My inclination would be to copy the references, extend the range it applies to (or have a range that is essentially "every version after N"). But this is fuzzy, and having ranges at all certainly increases complexity.

(@symbolist) Instead of blacklists of files, will storing a blacklist of file hashes (which can get transformed into the appropriate API response representation) make things simpler if we wanted the former behavior?

(@bradenmacdonald) I like @symbolist's idea of blacklisting hashes, since a nice feature of Blockstore is that data hashes are tracked for everything. (Not sure what the odds of collision are but I assume negligible). However, for something like a video XBlock OLX, it may not really work effectively because for example there can be many variations of an OLX file that reference the same external video URL, and minor changes to the subtitle settings of other fields can change the hash of the OLX file without changing the fact that it references the video we need to take down.

Yeah, I'm liking the hash approach more and more.

I don't think we should worry about many subtle variations of OLX. If people are being malicious and just trying to get around the system, I think that bringing a hammer down on the Bundle or account as a whole is justified, and we shouldn't try to fight it at this layer.

The odds of hash collision (for differing content) are negligible even at a global level, and the only realistic scenario in which I could imagine it happening is that sometime ten years from now, somebody has figured out how to engineer malicious hash collisions for BLAKE2. FWIW, from a practical point of view, I think it's still best to store bad hashes with a Bundle association so that we can query for it efficiently. If we have 10K file hashes in a BundleVersion, it's going to be a lot cheaper to do a single query for all blacklisted hashes associated with this Bundle than to see if any of the 10K show up on a global list.

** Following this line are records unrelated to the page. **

/-- The regenerated lines of a FOLLOW lane without input that begin in a house sample period, at the frequency held (R136; DESIGN CHOICE, log 121). -/
def Dev.idlePeriod (d : Dev) (n : Nat) : Dev :=
  let c := (d.out n).credit + lineRate (d.outFmt n)
  let per := 48000 * 1001000
  let d := d.setOut n { d.out n with credit := c % per }
  (List.range (c / per)).foldl (fun e _ => e.idleLine n) d

/-! ### The house sample period on outputs (R142, R168, R174) -/

/-- The slots of an output lane's group. -/
def Dev.groupSlots (d : Dev) (n b : Nat) : List Word := (List.range 4).map (fun c => d.outSlot (128 * n + 4 * b + c))

/-- The embedder of a lane takes a sample of each group (R168). -/
def Dev.embedPeriod (d : Dev) (n : Nat) : Dev :=
  let en := d.rd (.lane n) .LANE_AUDTX_EN_GROUP_EN
  let groups := if d.routeIdle n then []
    else (List.range (4 * modeAudioTiles (d.txModeNow n))).filter (fun b => en.testBit b || (d.out n).audOn.contains b)
  groups.foldl (fun e b =>
    let ws := e.groupSlots n b
    let o := e.out n
    let pres := (List.range 4).foldl (fun a c => if (ws.getD c 0).getLsbD 3 then a + 2 ^ c else a) 0
    let o := if pres != 0 && en.testBit b then
        { o with audSeen := Map.put (fun _ => 3) o.audSeen b 0, audOn := if o.audOn.contains b then o.audOn else o.audOn ++ [b] }
      else o
    let act := Map.get (fun _ => 0) o.audAct b
    if o.audOn.contains b then
      (e.setOut n { o with
        aud := Map.put (fun _ => []) o.aud b (Map.get (fun _ => []) o.aud b ++ [{ words := ws, lines := o.lines, period := e.period }])
        audAct := Map.put (fun _ => 0) o.audAct b (act / 16 * 16 + (BitVec.ofNat 4 act ||| BitVec.ofNat 4 pres).toNat) }).bwAdd (144 + n) 16
    else e.setOut n o) d

/-- The channels of a MADI frame or, at 96 kHz, of the two frames of a period, in order: V, U, C, block start and active bit as the brick has them, P anew
(R174). -/
def Dev.madiPeriod (d : Dev) (n : Nat) : Dev :=
  let s := fun c => withParity (d.outSlot (128 * n + c))
  let ws := match d.rd (.lane n) .LANE_AUDTX_MADI_FMT with
    | 0 => (List.range 64).map s
    | 1 => (List.range 56).map s
    | _ => (List.range 32).map (fun j => s (2 * j)) ++ (List.range 32).map (fun j => s (2 * j + 1))
  (d.setOut n { d.out n with madi := ws }).bwAdd (144 + n) (4 * ws.length)

/-- A packet of its data tile reaches an ASI output (R142). -/
def Dev.asiPut (d : Dev) (n src : Nat) (p : List Brick) : Dev :=
  let o := d.out n
  if (o.asi ++ [p]).flatten.length ≤ 576 then d.setOut n { o with asi := o.asi ++ [p] }
  else
    let d := d.tcCount (8 * n) true
    if src < 1152 then d.add (.lane (src / 8)) (Fld.nth .LANE_JUST_DEC 0) 1
    else d.add (.tll ((src - 1152) / 16)) (Fld.nth .TLL_JUST_DEC ((src - 1152) % 16)) 1

/-- The packets that fit the characters of a period go out, each after two K28.5 (R142). -/
def asiDrain : Nat → OutI → OutI
  | 0, o => o
  | fuel + 1, o =>
    match o.asi with
    | [] => { o with asiCredit := 0 }
    | p :: ps =>
      let cost := 2 * ((bricksPacket p).length + 2)
      if cost ≤ o.asiCredit then asiDrain fuel { o with asi := ps, asiCredit := o.asiCredit - cost, asiSent := o.asiSent + 1 } else o

/-- An ASI output in one house sample period: 562.5 characters at 27 MHz. -/
def Dev.asiPeriod (d : Dev) (n : Nat) : Dev :=
  let o := d.out n
  d.setOut n (asiDrain 64 { o with asiCredit := o.asiCredit + 1125 })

(@bradenmacdonald) Even though clients are trusted, I think it might be better to return an error when trying to download the actual data of a blacklisted file in the default case, maybe being bypass-able (for the trusted client only) with an ignore_blacklist flag. That seems easier (change code in one place in blockstore) than changing the client code to check the blacklist in every place it's necessary. (I suppose clients may want to check the blacklist anyways in order to display an appropriate message in the UI, though that could also be done by having blockstore return HTTP 451 Unavailable For Legal Reasons.)

Yeah, it's the introspection reason which made me think that maybe we need to keep it accessible. So for instance, say it's a complaint that's lodged against a certain file, and we automatically blacklist it for the moment, but somebody has to review it, etc. Do we have more of a writeup on the product-side requirements of this feature?

Also, it seems like we'd need clients to handle receiving the update that something was blacklisted, since that content may have been published and would need to be removed downstream, say from the modulestore.

I admit, another reason I want to keep it as an additive layer (as opposed to altering the output of the snapshot itself) is because I'm attracted to the idea of implementing it with a plugin relationship. It can manage its own tables about what Bundles are flagged and what hashes are bad and have its own API, and have a small touchpoint where it gets to add its own metadata to the GET view for a single BundleVersion. Once it starts altering the core output of the BundleVersion data, it either has to be wrapped up in the bundles app itself, or else we have to define a more complex plugin model that lets plugins transform values as opposed to having their own namespace to manage.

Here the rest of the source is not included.